Mark E. McLaughlin and Nancy S. Paikoff of MacFarlane Ferguson & McMullen, Tampa, for Respondents Qin Gu, M.D., and David W. Malka, M.D., P.A., d/b/a The Malka Institute of Neuroscience & Disease.

No appearance for Respondents Donna Schutzman Bober, M.D.; Emcare of Florida, Inc.; Morton Plant Hospital Association, Inc., d/b/a Morton Plant North Bay Hospital.

CRENSHAW, Judge.

Michael Holden petitions the court for certiorari review of the circuit court's order granting Dr. Qin Gu and Dr. David Malka, d/b/a The Malka Institute of Neurosciences and Disease's (“the Malka Institute”) motion to dismiss. Though the circuit court's nonfinal order acted to dismiss the complaint against Dr. Gu and the Malka Institute without prejudice, the order effectively became a final order dismissing the case with prejudice due to the passage of the statute of limitations. We find the circuit court erred by summarily ruling on the sufficiency of Mr. Holden's notice of intent and supporting affidavit without determining whether Mr. Holden complied with the reasonable presuit investigation requirements of chapter 766, and therefore we reverse.
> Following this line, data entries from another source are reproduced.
-- ==== Sys2Proof/Decode.lean ====
section
/-! DEFINITION. The encodings of spec/30_encoding.md: the STEP codes, the CMD fields, the decoder from bytes (total,
rejecting by name), the encoder, the ACC request and response words, and the register map read both ways. -/

namespace Sys2Proof

/-! ### STEP codes (spec/10_state.md R24) -/

/-- `S_IDLE`. -/
abbrev sIdle : BitVec 5 := 0#5
/-- `S_EN_RD1`. -/
abbrev sEnRd1 : BitVec 5 := 1#5
/-- `S_EN_CLR`. -/
abbrev sEnClr : BitVec 5 := 2#5
/-- `S_FREQ_TEST`. -/
abbrev sFreqTest : BitVec 5 := 3#5
/-- `S_DIV_INIT`. -/
abbrev sDivInit : BitVec 5 := 4#5
/-- `S_DIV_STEP`. -/
abbrev sDivStep : BitVec 5 := 5#5
/-- `S_FALLBACK`. -/
abbrev sFallback : BitVec 5 := 6#5
/-- `S_SPLIT`. -/
abbrev sSplit : BitVec 5 := 7#5
/-- `S_WR_CON`. -/
abbrev sWrCon : BitVec 5 := 8#5
/-- `S_WR_HDUR`. -/
abbrev sWrHdur : BitVec 5 := 9#5
/-- `S_WR_LDUR`. -/
abbrev sWrLdur : BitVec 5 := 10#5
/-- `S_WR_GDUR`. -/
abbrev sWrGdur : BitVec 5 := 11#5
/-- `S_WR_SD0`. -/
abbrev sWrSd0 : BitVec 5 := 12#5
/-- `S_WR_SD1`. -/
abbrev sWrSd1 : BitVec 5 := 13#5
/-- `S_WR_WAVENUM`. -/
abbrev sWrWavenum : BitVec 5 := 14#5
/-- `S_DUTY_TEST`. -/
abbrev sDutyTest : BitVec 5 := 15#5
/-- `S_WR_SD0_OVR`. -/
abbrev sWrSd0Ovr : BitVec 5 := 16#5
/-- `S_WR_SD1_OVR`. -/
abbrev sWrSd1Ovr : BitVec 5 := 17#5
/-- `S_EN_RD2`. -/
abbrev sEnRd2 : BitVec 5 := 18#5
/-- `S_EN_SET`. -/
abbrev sEnSet : BitVec 5 := 19#5
/-- `S_FINISH`. -/
abbrev sFinish : BitVec 5 := 20#5
/-- `S_FAULT`. -/
abbrev sFaultCode : BitVec 5 := 31#5

/-- The micro-operation of a STEP code; codes 21 to 30 are unused (R24, R25, R92). -/
def decodeStep (code : BitVec 5) : Option Instr :=
  match code.toNat with
  | 0 => some .accept
  | 1 => some .enRd1
  | 2 => some .enClr
  | 3 => some .freqTest
  | 4 => some .divInit
  | 5 => some .divStep
  | 6 => some .fallback
  | 7 => some .split
  | 8 => some .wrCon
  | 9 => some .wrHdur
  | 10 => some .wrLdur
  | 11 => some .wrGdur
  | 12 => some .wrSd0
  | 13 => some .wrSd1
  | 14 => some .wrWavenum
  | 15 => some .dutyTest
  | 16 => some .wrSd0Ovr
  | 17 => some .wrSd1Ovr
  | 18 => some .enRd2
  | 19 => some .enSet
  | 20 => some .finish
  | 31 => some .sFault
  | _ => none

/-! ### CMD words (spec/30_encoding.md R81, R89, R90) -/

/-- `frequency`, bits 31:0 (R81). -/
def cmdFrequency (w : BitVec 41) : Word := w.extractLsb' 0 32
/-- `channel`, bits 33:32 (R81). -/
def cmdChannel (w : BitVec 41) : BitVec 2 := w.extractLsb' 32 2
/-- `duty`, bits 40:34 (R81). -/
def cmdDuty (w : BitVec 41) : BitVec 7 := w.extractLsb' 34 7

/-- The CMD word `{duty, channel, frequency}` (R81). -/
def cmdWord (channel : BitVec 2) (frequency : Word) (duty : BitVec 7) : BitVec 41 :=
  duty ++ channel ++ frequency

/-- The command of a CMD word: frequency 0 first, then duty at most 100, else reserved (R89, R90). -/
def decodeCmd (w : BitVec 41) : Instr :=
  if cmdFrequency w = 0#32 then .pwmOff (cmdChannel w) (cmdDuty w)
  else if (cmdDuty w).toNat ≤ Config.maxDuty then .pwmSet (cmdChannel w) (cmdFrequency w) (cmdDuty w)
  else .reserved (cmdChannel w) (cmdFrequency w) (cmdDuty w)

/-! ### The decoder on bytes -/

/-- Why a string of bytes is no instruction. -/
inductive DecodeError where
  /-- Neither one byte (STEP) nor six bytes (CMD) (R80; the byte layout is log 12). -/
  | badLength
  /-- A bit above the format's width is set. -/
  | paddingSet
  /-- A STEP code of 21 to 30 (R92). -/
  | unusedStepCode
  deriving DecidableEq, Repr

/-- What the decoder answers. -/
inductive Decoded where
  | instr (i : Instr)
  | rejected (why : DecodeError)
  deriving DecidableEq, Repr

/-- Decoding, total on any bytes: one byte is a STEP code, six bytes are a CMD word, first byte least significant,
every bit above the format's width 0 (R80, log 12). -/
def decode : List Byte → Decoded
  | [b] =>
    if b.extractLsb' 5 3 = 0#3 then
      match decodeStep (b.extractLsb' 0 5) with
      | some i => .instr i
      | none => .rejected .unusedStepCode
    else .rejected .paddingSet
  | [b0, b1, b2, b3, b4, b5] =>
    if b5.extractLsb' 1 7 = 0#7 then
      .instr (decodeCmd (b5.extractLsb' 0 1 ++ b4 ++ b3 ++ b2 ++ b1 ++ b0))
    else .rejected .paddingSet
  | _ => .rejected .badLength

/-! ### The encoder -/

/-- A word of one of the two opcode formats. -/
inductive CodeWord where
  | cmd (w : BitVec 41)
  | step (code : BitVec 5)
  deriving DecidableEq, Repr

/-- The word of an instruction, from the opcode table (R24, R81). -/
def codeWord : Instr → CodeWord
  | .pwmOff c d => .cmd (cmdWord c 0#32 d)
  | .pwmSet c f d => .cmd (cmdWord c f d)
  | .reserved c f d => .cmd (cmdWord c f d)
  | .accept => .step 0#5
  | .enRd1 => .step 1#5
  | .enClr => .step 2#5
  | .freqTest => .step 3#5
  | .divInit => .step 4#5
  | .divStep => .step 5#5
  | .fallback => .step 6#5
  | .split => .step 7#5
  | .wrCon => .step 8#5
  | .wrHdur => .step 9#5
  | .wrLdur => .step 10#5
  | .wrGdur => .step 11#5
  | .wrSd0 => .step 12#5
  | .wrSd1 => .step 13#5
  | .wrWavenum => .step 14#5
  | .dutyTest => .step 15#5
  | .wrSd0Ovr => .step 16#5
  | .wrSd1Ovr => .step 17#5
  | .enRd2 => .step 18#5
  | .enSet => .step 19#5
  | .finish => .step 20#5
  | .sFault => .step 31#5

/-- The bytes of a word, first byte least significant, padded with 0 to whole bytes (log 12). -/
def codeBytes : CodeWord → List Byte
  | .step code => [0#3 ++ code]
  | .cmd w =>
    [w.extractLsb' 0 8, w.extractLsb' 8 8, w.extractLsb' 16 8, w.extractLsb' 24 8, w.extractLsb' 32 8,
      0#7 ++ w.extractLsb' 40 1]

/-- The bytes of an instruction. -/
def encode (i : Instr) : List Byte := codeBytes (codeWord i)

/-- The `n` bytes of a number, least significant first. -/
def bytesOf : Nat → Nat → List Byte
  | 0, _ => []
  | n + 1, w => BitVec.ofNat 8 w :: bytesOf n (w / 256)

/-- How many bytes an instruction of `nbits` table bits has: one for STEP, six for CMD. -/
def tableBytes (nbits : Nat) : Nat := if nbits ≤ 8 then 1 else 6

/-- The instruction the decoder reads from a word numbered as the opcode table numbers it. -/
def decodeTableWord (nbits w : Nat) : Option Instr :=
  if w < 2 ^ (8 * tableBytes nbits) then
    match decode (bytesOf (tableBytes nbits) w) with
    | .instr i => some i
    | .rejected _ => none
  else none

/-! ### The Accessor's words (spec/30_encoding.md R82) -/

/-- The `size` field of an ACC request: the number of bytes (R82). -/
def sizeField : Size → BitVec 3
  | .one => 1#3
  | .two => 2#3
  | .four => 4#3

/-- The size a field names; 1, 2 and 4 are the legal values (R82, R92). -/
def sizeOfField (b : BitVec 3) : Option Size :=
  match b.toNat with
  | 1 => some .one
  | 2 => some .two
  | 4 => some .four
  | _ => none

/-- The 68-bit ACC request word `{write, size, address, value}` (R82). -/
def packRequest (q : Request) : BitVec 68 :=
  BitVec.ofBool q.write ++ sizeField q.size ++ q.address ++ q.value

/-- The request a 68-bit word carries, where its size is legal (R82). -/
def unpackRequest (w : BitVec 68) : Option Request :=
  match sizeOfField (w.extractLsb' 64 3) with
  | some z => some ⟨w.getLsbD 67, z, w.extractLsb' 32 32, w.extractLsb' 0 32⟩
  | none => none

/-- The 33-bit ACC response word `{err, rdata}` (R82). -/
def packResponse (p : Response) : BitVec 33 := BitVec.ofBool p.err ++ p.rdata

/-- The response a 33-bit word carries (R82). -/
def unpackResponse (w : BitVec 33) : Response := ⟨w.getLsbD 32, w.extractLsb' 0 32⟩

/-! ### The register map (spec/20_memory.md R57, spec/30_encoding.md R85, R97) -/

/-- The channel-0 address of a per-channel register, a parameter (R57, R58). -/
def chanBase (p : Config.Params) : ChanReg → Word
  | .con => p.addrCon
  | .hdur => p.addrHdur
  | .ldur => p.addrLdur
  | .gdur => p.addrGdur
  | .sd0 => p.addrSd0
  | .sd1 => p.addrSd1
  | .wavenum => p.addrWavenum

/-- `CHOFF`: `CH_STRIDE` times the channel (spec/00_scope.md R12). -/
def chOff (p : Config.Params) (channel : BitVec 2) : Word := p.chStride * channel.setWidth 32

/-- The address of a register: base plus channel offset, Global Enable without one (R85). -/
def regAddr (p : Config.Params) : Reg → Word
  | .en => p.addrEn
  | .chan k c => chanBase p k + chOff p c

/-- The 29 registers (spec/10_state.md R28). -/
def allRegs : List Reg :=
  .en :: [ChanReg.con, .hdur, .ldur, .gdur, .sd0, .sd1, .wavenum].flatMap fun k =>
    [0#2, 1#2, 2#2, 3#2].map fun c => .chan k c

/-- Which register an address names; none outside the map (R58). With the printed bases this is R97's table of masks
and matches. -/
def regOfAddr (p : Config.Params) (a : Word) : Option Reg := allRegs.find? fun r => regAddr p r == a

end Sys2Proof
end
In a letter dated August 10, 2007, Mr. Holden served Dr. Gu a notice of intent to initiate a medical malpractice action against him pursuant to sections 766.106(2) and 766.203(2), Florida Statutes (2006). The notice was based on treatment Mr. Holden received in the hospital emergency department at Morton Plant North Bay Hospital on November 22, 2006, after he had suffered an acute ischemic stroke at his workplace. Mr. Holden alleged Dr. Donna Schutzman Bober, who was the attending emergency department physician, and Dr. Gu were negligent and breached the applicable standard of care by failing to timely administer a tissue plasminogen activator to Mr. Holden.

In support of the notice of intent and because the treatment in question involved emergency medical services in a hospital emergency department, 1 Mr. Holden attached a corroborating affidavit from Dr. Frank J. Baker, II, a practicing board-certified emergency department physician retained as a medical expert to review the emergency department records. Dr. Baker, through his affidavit, opined that that there were reasonable grounds to believe that Dr. Bober, Dr. Gu, and Morton Plant North Bay Hospital were negligent in Mr. Holden's treatment. Mr. Holden subsequently discovered during presuit discovery that Dr. Gu was actually a neurologist employed by the Malka Institute who was not present in the emergency department at the time of the incident. Rather, Dr. Bober had consulted with Dr. Gu on the telephone about Mr. Holden's medical condition.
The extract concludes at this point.